> _What this task involves_
You are asked to filter the data below and copy every line holding "noRepeats".

═════ Data under study ═════

-- ==== Sys2Proof/Word.lean ====
section
/-! DEFINITION. The byte and the 16-bit word of the lines, and the two total ways in which the model
writes a table of like records (a `Vector`): one entry by its number, or every entry at once. -/

namespace Sys2Proof

/-- One byte of a telegram or of the configuration image (R171, R172). -/
abbrev Byte := BitVec 8

/-- A 16-bit quantity: a head's total (R17), a pairing code (R132), a CRC-16 (R171). -/
abbrev Word := BitVec 16

/-- The table with entry `i` rewritten by `f`. -/
def upd {α : Type} {n : Nat} (v : Vector α n) (i : Fin n) (f : α → α) : Vector α n :=
  v.set i (f v[i])

/-- The table with every entry rewritten from its number and its old contents. -/
@[irreducible] def mapTab {α β : Type} {n : Nat} (f : Fin n → α → β) (v : Vector α n)
    : Vector β n :=
  Vector.ofFn fun i => f i v[i]

/-- A list without its repeats, the first of each kept. -/
def distinct {α : Type} [DecidableEq α] : List α → List α
  | [] => []
  | x :: xs => x :: (distinct xs).filter (fun y => y ≠ x)

/-- Whether a list holds nothing twice. -/
def noRepeats {α : Type} [DecidableEq α] : List α → Bool
  | [] => true
  | x :: xs => !xs.contains x && noRepeats xs

end Sys2Proof
end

═════

> _Answer section_
def noRepeats {α : Type} [DecidableEq α] : List α → Bool
  | x :: xs => !xs.contains x && noRepeats xs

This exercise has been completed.